Но, как ни больно терять на заре жизни тех, кого любишь, все же в ту пору это менее страшно, чем позднее, когда источники жизни уже иссякли. Оливье был молод, и, наперекор его врожденному пессимизму, наперекор постигшему его несчастью, у него не иссякала потребность жить. Казалось, будто Антуанетта, умирая, вдохнула в брата частицу своей души. По крайней мере, он сам в это верил. Не будучи, подобно ей, религиозным, он бессознательно внушал себе, что сестра не умерла совсем, что она, как обещала ему, живет в нем. По бретонскому поверью, люди, умирающие молодыми, не умирают: они продолжают витать в тех местах, где жили когда-то, пока не завершат положенного им срока бытия. Так и Антуанетта продолжала жить подле Оливье.
Он читал и перечитывал оставшиеся от нее бумаги. К несчастью, она почти все сожгла. Впрочем, она не принадлежала к тем женщинам, которые ведут запись своих переживаний. Она постыдилась бы обнажать свою мысль. У нее была только записная книжечка с пометками, почти невразумительными для посторонних: она записывала туда, без всяких пояснений, некоторые даты, мелкие происшествия повседневной жизни, послужившие поводом для радости или тревоги: ей не нужно было подробно излагать их, чтобы пережить заново. Почти все эти записи были связаны с какими-нибудь событиями в жизни Оливье. Она сохранила все до единого полученные от него письма. Он, к сожалению, оказался не так внимателен и растерял почти все ее письма. На что ему было беречь их? Он думал, что сестра всегда будет возле него, ему казалось, что этот чудесный источник нежности неистощим и всегда будет освежать его уста и душу; он неосмотрительно расточал любовь, которую пил из этого источника, а теперь рад был бы собрать все до последней капельки… Какое волнение охватило его, когда, просматривая сборник стихов из библиотечки Антуанетты, он увидел слова, написанные карандашом на клочке бумаги:
«Оливье, дорогой мой Оливье!..»
Он едва не лишился чувств.
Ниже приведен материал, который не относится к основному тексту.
-- ==== Sys2Proof/Safety.lean ====
section
/-! DEFINITION. What claims are stated in: the invariant of the block's state, and the parts of the state that the rules speak of. -/
namespace Sys2Proof.Machine

/-- The parser fields agree with the parser state: R25 (the length bound), R27 (the payload count), R28, R29 (the fields are zero
until a frame is being read); `fsm` holds one of its ten states (R22). -/
def State.parserFits (s : State) : Prop :=
  match s.fsm with
  | .waitSync0 | .waitSync1 | .readVersion =>
    s.fVersion = 0#8 ∧ s.fLength = 0#16 ∧ s.fMsgId = 0#8 ∧ s.fSeq = 0#8 ∧ s.pCount = 0#8 ∧ s.fCrcRx = 0#16
  | .readLenLo => s.fLength = 0#16 ∧ s.fMsgId = 0#8 ∧ s.fSeq = 0#8 ∧ s.pCount = 0#8 ∧ s.fCrcRx = 0#16
  | .readLenHi => s.fLength.toNat < 256 ∧ s.fMsgId = 0#8 ∧ s.fSeq = 0#8 ∧ s.pCount = 0#8 ∧ s.fCrcRx = 0#16
  | .readMsgId => s.fLength.toNat ≤ maxLen ∧ s.fMsgId = 0#8 ∧ s.fSeq = 0#8 ∧ s.pCount = 0#8 ∧ s.fCrcRx = 0#16
  | .readSeq => s.fLength.toNat ≤ maxLen ∧ s.fSeq = 0#8 ∧ s.pCount = 0#8 ∧ s.fCrcRx = 0#16
  | .readPayload => s.fLength.toNat ≤ maxLen ∧ s.pCount.toNat < s.fLength.toNat ∧ s.fCrcRx = 0#16
  | .readCrcLo => s.fLength.toNat ≤ maxLen ∧ s.pCount.toNat = s.fLength.toNat ∧ s.fCrcRx = 0#16
  | .readCrcHi => s.fLength.toNat ≤ maxLen ∧ s.pCount.toNat = s.fLength.toNat ∧ s.fCrcRx.toNat < 256
  | .invalidA | .invalidB | .invalidC | .invalidD | .invalidE | .invalidF => False

/-- An event carries what R86, R87 and R88 let it carry. -/
def Event.fits (c : Config) : Event → Prop
  | .frame version _ _ length payload =>
    version = protoVersion ∧ payload.length = length.toNat ∧ length.toNat ≤ maxLen
  | .rtt _ elapsed _ _ _ => elapsed < c.tsModulus
  | .diag .lengthOverflow a b => maxLen < a.toNat ∧ b = 0#16
  | .diag .crcMismatch a b => a ≠ b
  | .diag .versionMismatch a b => a ≠ b ∧ a.toNat < 256 ∧ b = zext16 protoVersion
  | .diag .txLengthReject a b => maxLen < a.toNat ∧ b.toNat = maxLen
  | .diag .txWriteFail a b => a.toNat < 256 ∧ b.toNat < 256

/-- The invariant of the block: it holds after `RESET` and every step keeps it. -/
structure State.Inv (s : State) : Prop where
  /-- R22, R25, R27, R28, R29. -/
  parser : s.parserFits
  /-- R60: only indexes 0 to 127, in canonical form. -/
  pbuf : Memory.wf s.pbuf
  /-- R60: only indexes 0 to 255, in canonical form. -/
  pend : PendFile.wf s.pend
  /-- R32, R40: a timestamp has `TS_WIDTH` bits. -/
  stamps : ∀ c ∈ s.pend, c.2.ts < s.cfg.tsModulus
  /-- R86 to R88. -/
  events : ∀ e ∈ s.evq, e.fits s.cfg
  /-- R242: a finite channel never holds more than its depth. -/
  depth : ∀ d, s.cfg.evqDepth = some d → s.evq.length ≤ d

/-- Two states with the same parser: `fsm` through `f_crc_rx` of R20. -/
def State.sameParser (s t : State) : Prop :=
  t.fsm = s.fsm ∧ t.fVersion = s.fVersion ∧ t.fLength = s.fLength ∧ t.fMsgId = s.fMsgId ∧ t.fSeq = s.fSeq ∧
  t.pCount = s.pCount ∧ t.pbuf = s.pbuf ∧ t.fCrcRx = s.fCrcRx

/-- Every parser register that `parser_reset` clears is zero, and the parser hunts for sync (R121). -/
def State.parserInitial (s : State) : Prop :=
  s.fsm = .waitSync0 ∧ s.fVersion = 0#8 ∧ s.fLength = 0#16 ∧ s.fMsgId = 0#8 ∧ s.fSeq = 0#8 ∧ s.pCount = 0#8 ∧ s.fCrcRx = 0#16

/-- `F` is laid out as a frame of length `n` up to its CRC bytes' values: sync marker, length bytes, and `9 + n` bytes in all (R82). -/
def frameShaped (n : Nat) (F : List Byte) : Prop :=
  ∃ version lo hi msgId seq payload crcLo crcHi,
    F = [0x55#8, 0xAA#8, version, lo, hi, msgId, seq] ++ payload ++ [crcLo, crcHi] ∧ (le16 lo hi).toNat = n ∧ payload.length = n

/-- `r` is the time from `ts` to `now`, modulo `2^TS_WIDTH` (R12, R156). -/
def elapsesTo (c : Config) (ts r now : Nat) : Prop := r < c.tsModulus ∧ (ts + r) % c.tsModulus = now % c.tsModulus

/-- The receiver can take any byte: `RESET` has run, and the event channel is the unbounded one (R35). -/
def State.receives (s : State) : Prop := s.ready = true ∧ s.cfg.evqDepth = none

/-- Two states with the same model fields: the parameters, whether `RESET` has run, the link's answer, the host's input. -/
def State.sameModel (s t : State) : Prop :=
  t.cfg = s.cfg ∧ t.ready = s.ready ∧ t.link = s.link ∧ t.input = s.input

end Sys2Proof.Machine
end

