-- ==== Sys2Proof/Tests/Slice0.lean ====
section
/-! SUPPORT. The tests: ill-formed terms that `Instr.wf` refuses; a word for every row, written out from the spec's encoding of it; one
step at a time on small states, with the results of 95_test_vectors.md; for every obligation with hypotheses, a state that meets them. -/
namespace Sys2Proof.Tests
open Sys2Proof Sys2Proof.Machine

/-! ### Ill-formed terms: one for each check of `Instr.wf` -/

theorem test_wf_rxByte_time : Instr.wf Config.default (.rxByte 0x55#8 (2 ^ 32)) = false := by decide
theorem test_wf_rxByte_time_edge : Instr.wf Config.default (.rxByte 0x55#8 (2 ^ 32 - 1)) = true := by decide
theorem test_wf_txFrame_time : Instr.wf Config.default (.txFrame 0x10#8 0#8 [] (2 ^ 32)) = false := by decide
theorem test_wf_txFrame_length (p : List Byte) (h : p.length = 65536) : Instr.wf Config.default (.txFrame 0x10#8 0#8 p 0) = false := by
  simp [Instr.wf, h]
theorem test_wf_txFrame_length_edge (p : List Byte) (h : p.length = 65535) :
    Instr.wf Config.default (.txFrame 0x10#8 0#8 p 0) = true := by
  simp [Instr.wf, h]; decide
theorem test_wf_sweep_time : Instr.wf Config.default (.sweep (2 ^ 32)) = false := by decide
theorem test_wf_reservedHdr : Instr.wf Config.default (.reservedHdr 0x40#8) = false := by decide
theorem test_wf_waitSync0Other : Instr.wf Config.default (.rxWaitSync0Other 0x55#8) = false := by decide
theorem test_wf_waitSync1Other_sync1 : Instr.wf Config.default (.rxWaitSync1Other 0xAA#8) = false := by decide
theorem test_wf_waitSync1Other_sync0 : Instr.wf Config.default (.rxWaitSync1Other 0x55#8) = false := by decide
theorem test_wf_readCrcHi_time : Instr.wf Config.default (.rxReadCrcHi 0#8 (2 ^ 32)) = false := by decide
theorem test_wf_msgAck_time : Instr.wf Config.default (.msgAck (2 ^ 32)) = false := by decide
theorem test_wf_msgUnknown :
    [0x10#8, 0x20#8, 0x21#8, 0x22#8, 0x24#8].map (fun id => Instr.wf Config.default (.msgUnknown id)) =
      [false, false, false, false, false] := by decide

/-! ### Words, written out from the encoding tables -/

/-- 30_encoding.md R80, R81 and the transactions that stand in the programs of 95_test_vectors.md section 3. -/
theorem test_decode_host :
    decode Config.default (.host [0x10#8, 0x02#8, 0xB0#8, 0x04#8, 0x00#8, 0x00#8]) = .ok (.rxByte 0x02#8 1200) ∧
    decode Config.default (.host [0x20#8, 0x10#8, 0x07#8, 0x0F#8, 0x00#8, 0x00#8, 0x00#8, 0x00#8, 0x3F#8, 0x00#8, 0x00#8, 0x00#8,
      0xBF#8, 0x01#8, 0x02#8, 0x02#8, 0x03#8, 0x01#8, 0x01#8, 0x00#8, 0xE8#8, 0x03#8, 0x00#8, 0x00#8]) =
      .ok (.txFrame 0x10#8 0x07#8 [0x00#8, 0x00#8, 0x00#8, 0x3F#8, 0x00#8, 0x00#8, 0x00#8, 0xBF#8, 0x01#8, 0x02#8, 0x02#8, 0x03#8,
        0x01#8, 0x01#8, 0x00#8] 1000) ∧
    decode Config.default (.host [0x30#8, 0x70#8, 0x17#8, 0x00#8, 0x00#8]) = .ok (.sweep 6000) ∧
    decode Config.default (.host [0xF0#8]) = .ok .reset := ⟨rfl, rfl, rfl, rfl⟩

/-- R90: the reserved op codes, and a header whose bits 3:0 are not zero. -/
theorem test_decode_reserved :
    [0x00#8, 0x40#8, 0x50#8, 0x60#8, 0x70#8, 0x80#8, 0x90#8, 0xA0#8, 0xB0#8, 0xC0#8, 0xD0#8, 0xE0#8, 0x1F#8].map
      (fun h => decodeTableWord 8 h.toNat) =
    [some .reservedOp0, some .reservedOp4, some .reservedOp5, some .reservedOp6, some .reservedOp7, some .reservedOp8,
     some .reservedOp9, some .reservedOpA, some .reservedOpB, some .reservedOpC, some .reservedOpD, some .reservedOpE,
     some (.reservedHdr 0x1F#8)] := by decide

/-- Transactions that are none of R81's: no header; a time that ends early; a byte too many; a payload that ends early. -/
theorem test_decode_malformed :
    decode Config.default (.host []) = .error .emptyTransaction ∧
    decode Config.default (.host [0x30#8, 0x70#8, 0x17#8, 0x00#8]) = .error .truncated ∧
    decode Config.default (.host [0xF0#8, 0x00#8]) = .error .trailing ∧
    decode Config.default (.host [0x20#8, 0x10#8, 0x07#8, 0x02#8, 0x00#8, 0xAB#8]) = .error .truncated ∧
    decode Config.default (.rx 0x1000#16 0) = .error (.noSuchRow 0x1000#16) := ⟨rfl, rfl, rfl, rfl, rfl⟩

/-- R91: the key is the state's code and the byte. -/
theorem test_decode_keys :
    [0x0055, 0x0054, 0x01AA, 0x0155, 0x0113, 0x0202, 0x0381, 0x0401, 0x0524, 0x0607, 0x0710, 0x08B3, 0x09B9, 0x0A00, 0x0BFF, 0x0C55,
     0x0DAA, 0x0E01, 0x0F02].map (decodeTableWord 16) =
    [some .rxWaitSync0Sync0, some (.rxWaitSync0Other 0x54#8), some .rxWaitSync1Sync1, some .rxWaitSync1Sync0Replay,
     some (.rxWaitSync1Other 0x13#8), some (.rxReadVersion 0x02#8), some (.rxReadLenLo 0x81#8), some (.rxReadLenHi 0x01#8),
     some (.rxReadMsgId 0x24#8), some (.rxReadSeq 0x07#8), some (.rxReadPayload 0x10#8), some (.rxReadCrcLo 0xB3#8),
     some (.rxReadCrcHi 0xB9#8 0), some (.rxInvalidFsmA 0x00#8), some (.rxInvalidFsmB 0xFF#8), some (.rxInvalidFsmC 0x55#8),
     some (.rxInvalidFsmD 0xAA#8), some (.rxInvalidFsmE 0x01#8), some (.rxInvalidFsmF 0x02#8)] := by decide

/-- R89: the msg_id of a validated frame. -/
theorem test_decode_kinds :
    decode Config.default (.msg 0x10#8 9) = .ok .msgControlCmd ∧ decode Config.default (.msg 0x20#8 9) = .ok .msgImu ∧
    decode Config.default (.msg 0x21#8 9) = .ok .msgWheel ∧ decode Config.default (.msg 0x22#8 9) = .ok .msgSensor ∧
    decode Config.default (.msg 0x24#8 9) = .ok (.msgAck 9) ∧ decode Config.default (.msg 0x30#8 9) = .ok (.msgUnknown 0x30#8) :=
  ⟨rfl, rfl, rfl, rfl, rfl, rfl⟩

/-! ### One step at a time: 95_test_vectors.md section 2.2 -/

/-- The state after `RESET` with the parser in `f`. -/
def inState (f : FsmState) : State := { State.reset with fsm := f }
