def CTX_ENG_CTL_EN : Field := ⟨0x800000, 0x0, 0x0, 0x0, 0, 1⟩
def CTX_ENG_CTL_REBUILD : Field := ⟨0x800000, 0x0, 0x0, 0x0, 1, 1⟩
def CTX_ENG_CTL_FLIGHT_TIMEOUT : Field := ⟨0x800000, 0x0, 0x0, 0x0, 32, 32⟩
def CTX_ENG_STATUS_REBUILDING : Field := ⟨0x800008, 0x0, 0x0, 0x0, 0, 1⟩
def CTX_ENG_STATUS_LINK_ERR : Field := ⟨0x800008, 0x0, 0x0, 0x0, 1, 1⟩
def CTX_ENG_STATUS_FLIGHT_ERR : Field := ⟨0x800008, 0x0, 0x0, 0x0, 2, 1⟩
def CTX_ENG_STATUS_RING_LOSS : Field := ⟨0x800008, 0x0, 0x0, 0x0, 3, 1⟩
def CTX_ENG_STATUS_REBUILDS : Field := ⟨0x800008, 0x0, 0x0, 0x0, 32, 32⟩
def CTX_ENG_AUDIT_FLIGHT_SUM : Field := ⟨0x800010, 0x0, 0x0, 0x0, 0, 1⟩
def CTX_ENG_AUDIT_CREDIT_SUM : Field := ⟨0x800010, 0x0, 0x0, 0x0, 1, 1⟩
def CTX_ENG_AUDIT_RING_SUM : Field := ⟨0x800010, 0x0, 0x0, 0x0, 2, 1⟩
def CTX_ENG_AUDIT_TARGET : Field := ⟨0x800010, 0x0, 0x0, 0x0, 8, 8⟩
def CTX_ENG_AUDIT_RING : Field := ⟨0x800010, 0x0, 0x0, 0x0, 16, 4⟩
def CTX_ENG_AUDIT_FAIL_TICKS : Field := ⟨0x800010, 0x0, 0x0, 0x0, 32, 32⟩
def CTX_ENG_VISITS_COUNT : Field := ⟨0x800018, 0x0, 0x0, 0x0, 0, 64⟩
def CTX_ENG_LAPS_LAP : Field := ⟨0x800020, 0x0, 0x0, 0x0, 0, 32⟩
def CTX_ENG_LAPS_STALE : Field := ⟨0x800020, 0x0, 0x0, 0x0, 32, 32⟩
def CTX_ENG_FLIGHT_OCCUPIED : Field := ⟨0x800028, 0x0, 0x0, 0x0, 0, 12⟩
def CTX_ENG_FLIGHT_ORPHANS : Field := ⟨0x800028, 0x0, 0x0, 0x0, 16, 12⟩
def CTX_ENG_FLIGHT_STALE_RESP : Field := ⟨0x800028, 0x0, 0x0, 0x0, 32, 32⟩
def CTX_ENG_EVENTS_RETRIES : Field := ⟨0x800030, 0x0, 0x0, 0x0, 0, 32⟩
def CTX_ENG_EVENTS_TIMEOUTS : Field := ⟨0x800030, 0x0, 0x0, 0x0, 32, 32⟩
def CTX_CRED_t_CREDIT : Field := ⟨0x800800, 0x8, 0x0, 0x0, 0, 5⟩
def CTX_CRED_t_ORPHANS : Field := ⟨0x800800, 0x8, 0x0, 0x0, 8, 5⟩
def CTX_CRED_t_DEPTH : Field := ⟨0x800800, 0x8, 0x0, 0x0, 16, 5⟩
def CTX_DOMd_VISITS_ADMITTED : Field := ⟨0x801028, 0x40, 0x0, 0x0, 0, 23⟩
def CTX_DOMd_VISITS_CARRIED : Field := ⟨0x801028, 0x40, 0x0, 0x0, 32, 21⟩
def CTX_RINGd_BASE_ADDR : Field := ⟨0x802000, 0x40, 0x0, 0x0, 4, 34⟩
def CTX_RINGd_BASE_TARGET : Field := ⟨0x802000, 0x40, 0x0, 0x0, 63, 1⟩
def CTX_RINGd_CFG_EN : Field := ⟨0x802008, 0x40, 0x0, 0x0, 0, 1⟩
def CTX_RINGd_CFG_LOG2_SIZE : Field := ⟨0x802008, 0x40, 0x0, 0x0, 8, 5⟩
def CTX_RINGd_CFG_NOTIFY : Field := ⟨0x802008, 0x40, 0x0, 0x0, 32, 24⟩
def CTX_RINGd_ID_IDENT : Field := ⟨0x802010, 0x40, 0x0, 0x0, 0, 32⟩
def CTX_RINGd_WR_WR : Field := ⟨0x802018, 0x40, 0x0, 0x0, 0, 32⟩
def CTX_RINGd_RD_RD : Field := ⟨0x802020, 0x40, 0x0, 0x0, 0, 32⟩
def CTX_RINGd_PRODUCED_COUNT : Field := ⟨0x802028, 0x40, 0x0, 0x0, 0, 64⟩
def CTX_RINGd_LOSS_FULL : Field := ⟨0x802030, 0x40, 0x0, 0x0, 0, 32⟩
def CTX_RINGd_LOSS_WERR : Field := ⟨0x802030, 0x40, 0x0, 0x0, 32, 32⟩
def CTX_RINGd_PENDING_PENDING : Field := ⟨0x802038, 0x40, 0x0, 0x0, 0, 9⟩
/-! ### Fields of 05_instrument_channels.md -/

def CHG_MODE_MODE : Field := ⟨0xC00000, 0x4000, 0x0, 0x0, 0, 3⟩
def CHG_MODE_REFLEX_ON : Field := ⟨0xC00000, 0x4000, 0x0, 0x0, 3, 1⟩
def CHG_MODE_NEXT : Field := ⟨0xC00000, 0x4000, 0x0, 0x0, 4, 3⟩
def CHG_MODE_REFLEX : Field := ⟨0xC00000, 0x4000, 0x0, 0x0, 8, 1⟩
def CHG_MODE_PENDING : Field := ⟨0xC00000, 0x4000, 0x0, 0x0, 9, 1⟩
def CHG_MODE_REGION : Field := ⟨0xC00000, 0x4000, 0x0, 0x0, 16, 6⟩
def CHG_MODE_RELOAD_ACT : Field := ⟨0xC00000, 0x4000, 0x0, 0x0, 24, 1⟩
def CHG_MODE_FORCE_SAFE : Field := ⟨0xC00000, 0x4000, 0x0, 0x0, 25, 1⟩
def CHG_SAFE_STATE : Field := ⟨0xC00008, 0x4000, 0x0, 0x0, 0, 2⟩
def CHG_DRV_LEVEL_VIH : Field := ⟨0xC00010, 0x4000, 0x0, 0x0, 0, 12⟩
def CHG_PERIOD_CYCLES : Field := ⟨0xC00018, 0x4000, 0x0, 0x0, 0, 16⟩
def CHG_STATUS_QUEUED : Field := ⟨0xC00020, 0x4000, 0x0, 0x0, 0, 5⟩
def CHG_STATUS_PLAYING : Field := ⟨0xC00020, 0x4000, 0x0, 0x0, 5, 1⟩
def CHG_STATUS_STREAM_DELAYED : Field := ⟨0xC00020, 0x4000, 0x0, 0x0, 6, 1⟩
def CHG_STATUS_EDGE_REFUSED : Field := ⟨0xC00020, 0x4000, 0x0, 0x0, 7, 1⟩
def CHG_STATUS_BAD_SYMBOL : Field := ⟨0xC00020, 0x4000, 0x0, 0x0, 8, 1⟩
def CHG_STATUS_UNDERRUN : Field := ⟨0xC00020, 0x4000, 0x0, 0x0, 9, 1⟩
def CHG_STATUS_STREAM_ABORT : Field := ⟨0xC00020, 0x4000, 0x0, 0x0, 10, 1⟩
def CHG_STATUS_LEVEL_REFUSED : Field := ⟨0xC00020, 0x4000, 0x0, 0x0, 11, 1⟩
def CHG_STATUS_CLAIMED : Field := ⟨0xC00020, 0x4000, 0x0, 0x0, 16, 16⟩
def CHG_VEC_ADDR_ADDR : Field := ⟨0xC00028, 0x4000, 0x0, 0x0, 0, 15⟩
def CHG_VEC_DATA_VECTOR : Field := ⟨0xC00030, 0x4000, 0x0, 0x0, 0, 64⟩
def CHG_RUN_FAILS : Field := ⟨0xC00038, 0x4000, 0x0, 0x0, 0, 32⟩
def CHG_RUN_PASSES : Field := ⟨0xC00038, 0x4000, 0x0, 0x0, 32, 13⟩
def CHG_RUN_MARKS : Field := ⟨0xC00038, 0x4000, 0x0, 0x0, 48, 16⟩
def CHG_FIRST_FAIL_VECTOR : Field := ⟨0xC00040, 0x4000, 0x0, 0x0, 0, 15⟩
def CHG_FIRST_FAIL_PASS : Field := ⟨0xC00040, 0x4000, 0x0, 0x0, 15, 12⟩
def CHG_FIRST_FAIL_CHANNELS : Field := ⟨0xC00040, 0x4000, 0x0, 0x0, 32, 16⟩
def CHG_FIRST_FAIL_VALID : Field := ⟨0xC00040, 0x4000, 0x0, 0x0, 63, 1⟩
def CHG_STREAM_BASE_ADDR : Field := ⟨0xC00048, 0x4000, 0x0, 0x0, 3, 35⟩
def CHG_STREAM_CTL_GO : Field := ⟨0xC00050, 0x4000, 0x0, 0x0, 0, 1⟩
def CHG_STREAM_CTL_STOP : Field := ⟨0xC00050, 0x4000, 0x0, 0x0, 1, 1⟩
def CHG_STREAM_CTL_UNDERRUN_ACT : Field := ⟨0xC00050, 0x4000, 0x0, 0x0, 2, 1⟩
def CHG_STREAM_CTL_ARMED : Field := ⟨0xC00050, 0x4000, 0x0, 0x0, 3, 1⟩
def CHG_STREAM_CTL_LENGTH : Field := ⟨0xC00050, 0x4000, 0x0, 0x0, 8, 28⟩
def CHG_STREAM_AT_TICK : Field := ⟨0xC00058, 0x4000, 0x0, 0x0, 0, 64⟩
def CHG_STREAM_STATUS_PLAYED : Field := ⟨0xC00060, 0x4000, 0x0, 0x0, 0, 40⟩
def CHG_STREAM_STATUS_BUFFERED : Field := ⟨0xC00060, 0x4000, 0x0, 0x0, 40, 12⟩
def CHG_UNDERRUN_STREAM : Field := ⟨0xC00068, 0x4000, 0x0, 0x0, 0, 32⟩
def CHG_UNDERRUN_FABRIC : Field := ⟨0xC00068, 0x4000, 0x0, 0x0, 32, 32⟩
def CHG_EVENTS_BAD_SYMBOL : Field := ⟨0xC00070, 0x4000, 0x0, 0x0, 0, 32⟩
def CHG_EVENTS_RFX_SUPPRESSED : Field := ⟨0xC00070, 0x4000, 0x0, 0x0, 32, 32⟩
def CHG_RFX_STATUS_FIRED : Field := ⟨0xC00078, 0x4000, 0x0, 0x0, 0, 16⟩
def CHG_RFX_COUNT_COUNT : Field := ⟨0xC00080, 0x4000, 0x0, 0x0, 0, 64⟩
def CHG_CHi_CFG_IMP : Field := ⟨0xC00800, 0x4000, 0x80, 0x0, 0, 1⟩
def CHG_CHi_CFG_MASK : Field := ⟨0xC00800, 0x4000, 0x80, 0x0, 1, 1⟩
def CHG_CHi_THRESH_VTL : Field := ⟨0xC00808, 0x4000, 0x80, 0x0, 0, 12⟩
def CHG_CHi_THRESH_VTH : Field := ⟨0xC00808, 0x4000, 0x80, 0x0, 16, 12⟩
def CHG_CHi_EDGES_DRIVE : Field := ⟨0xC00810, 0x4000, 0x80, 0x0, 0, 23⟩
def CHG_CHi_EDGES_STROBE : Field := ⟨0xC00810, 0x4000, 0x80, 0x0, 32, 23⟩
def CHG_CHi_DESKEW_DRV : Field := ⟨0xC00818, 0x4000, 0x80, 0x0, 0, 8⟩
def CHG_CHi_DESKEW_STB : Field := ⟨0xC00818, 0x4000, 0x80, 0x0, 8, 8⟩
def CHG_CHi_FAILS_COUNT : Field := ⟨0xC00820, 0x4000, 0x80, 0x0, 0, 32⟩
def CHG_CHi_LAST_STATE : Field := ⟨0xC00828, 0x4000, 0x80, 0x0, 0, 2⟩
def CHG_CHi_LAST_DRIVER : Field := ⟨0xC00828, 0x4000, 0x80, 0x0, 8, 2⟩
def CHG_RFXj_MATCH_VALUE : Field := ⟨0xC01000, 0x4000, 0x10, 0x0, 0, 32⟩
def CHG_RFXj_MATCH_MASK : Field := ⟨0xC01000, 0x4000, 0x10, 0x0, 32, 32⟩
def CHG_RFXj_RESP_DRIVE_EN : Field := ⟨0xC01008, 0x4000, 0x10, 0x0, 0, 16⟩
def CHG_RFXj_RESP_LEVEL : Field := ⟨0xC01008, 0x4000, 0x10, 0x0, 16, 16⟩
def CHG_RFXj_RESP_DELAY : Field := ⟨0xC01008, 0x4000, 0x10, 0x0, 32, 8⟩
def CHG_RFXj_RESP_HOLD : Field := ⟨0xC01008, 0x4000, 0x10, 0x0, 40, 16⟩
def CHG_RFXj_RESP_ONCE : Field := ⟨0xC01008, 0x4000, 0x10, 0x0, 62, 1⟩
def CHG_RFXj_RESP_EN : Field := ⟨0xC01008, 0x4000, 0x10, 0x0, 63, 1⟩
def CHG_LOOPj_BEGIN : Field := ⟨0xC01100, 0x4000, 0x8, 0x0, 0, 15⟩
def CHG_LOOPj_END : Field := ⟨0xC01100, 0x4000, 0x8, 0x0, 15, 15⟩
def CHG_LOOPj_COUNT : Field := ⟨0xC01100, 0x4000, 0x8, 0x0, 30, 16⟩
def CHG_LOOPj_EN : Field := ⟨0xC01100, 0x4000, 0x8, 0x0, 63, 1⟩
def CHG_STOPk_STOP : Field := ⟨0xC02000, 0x4000, 0x8, 0x0, 0, 64⟩
/-! ### Fields of 06_channel_measurement.md -/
Рыдая, припал он губами к незримым устам, взывавшим к нему из могилы. После этого случая он стал перелистывать ее книги в надежде найти еще какое-нибудь признание. Ему попался черновик письма к Кристофу и открылась зарождавшаяся в ней, никому не ведомая любовь; он впервые заглянул в ее личную жизнь, которую не знал до тех пор и не старался узнать; он мысленно пережил те последние дни, когда, покинутая им, она в смятении протягивала руки к неведомому другу. Она ни разу не говорила ему, что видела Кристофа раньше. А из письма явствовало, что они встретились еще в Германии, что Кристоф оказал Антуанетте дружескую услугу при обстоятельствах, о которых не говорилось подробно, и что чувство ее возникло еще тогда, но она до конца сохранила его в тайне.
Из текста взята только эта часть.